Given data Start Marker

-- ==== Sys2Proof/Machine/Pconfig.lean ====
section
/-! DEFINITION. PCONFIG and its one leaf, MKTME_KEY_PROGRAM (44_pconfig.md R360 to R369; 10_state.md R58, R66 to R68). -/

namespace Sys2Proof.Machine

/-! ## The key table (10_state.md R66) -/

/-- The entry of a KeyID on MKTME activation: it uses the platform TME key. -/
def KeySlot.initial : KeySlot := { dataKey := 0#128, tweakKey := 0#128, mode := .encryptWithTmeKey }

/-- The entry of a KeyID. -/
def keySlot (t : List (Nat × KeySlot)) (id : Nat) : KeySlot :=
  match t.find? fun e => e.1 == id with
  | some e => e.2
  | none => KeySlot.initial

/-- An entry put at its place in a rising list. -/
def keyInsert : List (Nat × KeySlot) → Nat → KeySlot → List (Nat × KeySlot)
  | [], i, k => [(i, k)]
  | (j, c) :: t, i, k => if i < j then (i, k) :: (j, c) :: t else (j, c) :: keyInsert t i k

/-- The table with one entry replaced; entries as on activation are not listed. -/
def setKeySlot (t : List (Nat × KeySlot)) (id : Nat) (k : KeySlot) : List (Nat × KeySlot) :=
  let u := t.filter fun e => e.1 != id
  if k = KeySlot.initial then u else keyInsert u id k

/-! ## MKTME_KEY_PROGRAM_STRUCT (R364) -/

/-- A little-endian field of the structure. -/
def structField (bs : List Byte) (off n : Nat) : Nat := bytesValue ((bs.drop off).take n)

/-- KEYID: bytes 0 and 1. -/
def structKeyId (bs : List Byte) : Nat := structField bs 0 2
/-- COMMAND: byte 2. -/
def structCommand (bs : List Byte) : Nat := structField bs 2 1
/-- ENC_ALG: bytes 3 and 4. -/
def structEncAlg (bs : List Byte) : BitVec 16 := BitVec.ofNat 16 (structField bs 3 2)
/-- KEY_FIELD_1, its 16 low bytes. -/
def structDataKey (bs : List Byte) : BitVec 128 := BitVec.ofNat 128 (structField bs 64 16)
/-- KEY_FIELD_2, its 16 low bytes. -/
def structTweakKey (bs : List Byte) : BitVec 128 := BitVec.ofNat 128 (structField bs 128 16)

/-- The reserved bytes are zero: 6 to 63, 5, 80 to 127, 144 to 191 (R365). -/
def structReservedClear (bs : List Byte) : Bool :=
  structField bs 6 58 == 0 && structField bs 5 1 == 0 && structField bs 80 48 == 0 && structField bs 144 48 == 0

/-! ## Return values (R361, R366) -/

/-- Table 2-5. -/
inductive PconfigStatus | success | invalidProgCmd | entropyError | invalidKeyId | invalidEncAlg | deviceBusy
  deriving DecidableEq, Repr

/-- The encoding of a status in RAX. -/
def PconfigStatus.code : PconfigStatus → Nat
  | .success => 0 | .invalidProgCmd => 1 | .entropyError => 2 | .invalidKeyId => 3 | .invalidEncAlg => 4
  | .deviceBusy => 5

/-- The result in RAX (EAX outside 64-bit mode) and the six status flags (R361). -/
def pconfigEnd (s : State) (st : PconfigStatus) : State :=
  let t := if s.is64 then s.setGpr64 rax (BitVec.ofNat 64 st.code) else s.setGpr32 rax (BitVec.ofNat 32 st.code)
  (t.setRflags (pconfigFlags s.rflags (decide (st ≠ .success)))).complete

/-- The tests that answer with a status before the lock is tried, in their order (R366). -/
def pconfigRefusal (s : State) (bs : List Byte) : Option PconfigStatus :=
  if 3 < structCommand bs then some .invalidProgCmd
  else if 2 ^ s.msr.mkTmeKeyidBits - 1 < structKeyId bs ∨ s.msr.mkTmeMaxKeys < structKeyId bs ∨ structKeyId bs = 0 then
    some .invalidKeyId
  else if popcount16 (structEncAlg bs) ≠ 1 ∨ structEncAlg bs &&& s.msr.mkTmeCryptoAlgs = 0#16 then some .invalidEncAlg
  else none
where
  /-- `NUM_BITS`. -/
  popcount16 (v : BitVec 16) : Nat := popcnt v

/-- `KEY_TABLE_LOCK.ACQUIRE(WRITE)`: it fails while another logical processor holds the lock; where there are several
it may fail at any time (R366, R368, D37). -/
def acquireKeyTable (s : State) : Bool × State :=
  if s.keyTableLock = .exclusive then (false, s)
  else if s.cfg.logicalProcessors ≤ 1 then (true, s)
  else (s.anyBool, s.drawn)

/-- One draw of the hardware random number generator (10_state.md R68). -/
def State.entropy (s : State) : Option (BitVec 128) := Config.drawEntropy s.draws

/-- The key table after a write of one entry. -/
def State.setKey (s : State) (id : Nat) (k : KeySlot) : State := { s with keyTable := setKeySlot s.keyTable id k }

/-- The table update under the lock, which every path releases (R367, D15). -/
def pconfigProgram (s : State) (bs : List Byte) : State :=
  let id := structKeyId bs
  match structCommand bs with
  | 0 =>
    pconfigEnd (s.setKey id { dataKey := structDataKey bs, tweakKey := structTweakKey bs, mode := .encryptWithKeyidKey })
      .success
  | 1 =>
    match s.entropy with
    | none => pconfigEnd s.drawn .entropyError
    | some r1 =>
      match s.drawn.entropy with
      | none => pconfigEnd s.drawn.drawn .entropyError
      | some r2 =>
        pconfigEnd (s.drawn.drawn.setKey id
          { dataKey := r1 ^^^ structDataKey bs, tweakKey := r2 ^^^ structTweakKey bs, mode := .encryptWithKeyidKey })
          .success
  | 2 => pconfigEnd (s.setKey id KeySlot.initial) .success
  | _ => pconfigEnd (s.setKey id { keySlot s.keyTable id with mode := .noEncryption }) .success

/-- The leaf once its structure is read and its reserved bytes are zero (R366, R367). -/
def pconfigKeyProgram (s : State) (bs : List Byte) : State :=
  match pconfigRefusal s bs with
  | some st => pconfigEnd s st
  | none =>
    match acquireKeyTable s with
    | (false, t) => pconfigEnd t .deviceBusy
    | (true, t) => pconfigProgram t bs

/-! ## The instruction (R365) -/

/-- No cause of #UD: prefixes, virtual-8086 mode, the feature, CPL, PCONFIG_ENABLE (R360, R365). -/
def pconfigLegal (p : Pfx) (s : State) : Bool :=
  !p.forbidden && decide (s.mode ≠ .v86) && s.cfg.features.pconfig && decide (s.cpl = 0) &&
    (decide (s.vmx.mode ≠ .nonRoot) || s.vmx.vmcs.pconfigEnable)

/-- Does PCONFIG_EXITING call for a VM exit: bit min(EAX, 63) in VMX non-root operation (R363, D35)? -/
def pconfigExits (s : State) : Bool :=
  decide (s.vmx.mode = .nonRoot) && bit s.vmx.vmcs.pconfigExiting (min (s.gpr32 rax).toNat 63)

/-- Leaf 0 on a part with the MKTME target, with TME locked and enabled and KeyID bits (R365). -/
def pconfigReady (s : State) : Bool :=
  decide (s.gpr32 rax = 0#32) && s.cfg.mktmeTarget && s.msr.tmeLock && s.msr.tmeEnable &&
    decide (s.msr.mkTmeKeyidBits ≠ 0)

/-- The offset of the structure in DS: RBX in 64-bit mode, else EBX whatever CS.D is (R362). -/
def pconfigBase (s : State) : Word64 := if s.is64 then s.gpr64 rbx else (s.gpr32 rbx).setWidth 64

/-- PCONFIG (R360 to R369). Segment overrides and 67H have no effect (D36). -/
def execPconfig (p : Pfx) (s : State) : Host.Outcome State Fault Refusal :=
  finish do
    check s (pconfigLegal p s) .ud
    if pconfigExits s then .error (.exit (s.vmExit .pconfig 0#64))
    else do
      check s (pconfigReady s) .gp
      check s (decide ((pconfigBase s).setWidth 8 = 0#8)) .gp
      let (bs, t) ← readMem s Access.load .ds (pconfigBase s) 192
      check s (structReservedClear bs) .gp
      pure (pconfigKeyProgram t bs)

end Sys2Proof.Machine
end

Given data End Marker

Up to and including the line with "not listed. -/", reproduce the material above exactly as it appears, starting from its first line.

Task response
-- ==== Sys2Proof/Machine/Pconfig.lean ====
section
/-! DEFINITION. PCONFIG and its one leaf, MKTME_KEY_PROGRAM (44_pconfig.md R360 to R369; 10_state.md R58, R66 to R68). -/

namespace Sys2Proof.Machine

/-! ## The key table (10_state.md R66) -/

/-- The entry of a KeyID on MKTME activation: it uses the platform TME key. -/
def KeySlot.initial : KeySlot := { dataKey := 0#128, tweakKey := 0#128, mode := .encryptWithTmeKey }

/-- The entry of a KeyID. -/
def keySlot (t : List (Nat × KeySlot)) (id : Nat) : KeySlot :=
  match t.find? fun e => e.1 == id with
  | some e => e.2
  | none => KeySlot.initial

/-- An entry put at its place in a rising list. -/
def keyInsert : List (Nat × KeySlot) → Nat → KeySlot → List (Nat × KeySlot)
  | [], i, k => [(i, k)]
  | (j, c) :: t, i, k => if i < j then (i, k) :: (j, c) :: t else (j, c) :: keyInsert t i k

/-- The table with one entry replaced; entries as on activation are not listed. -/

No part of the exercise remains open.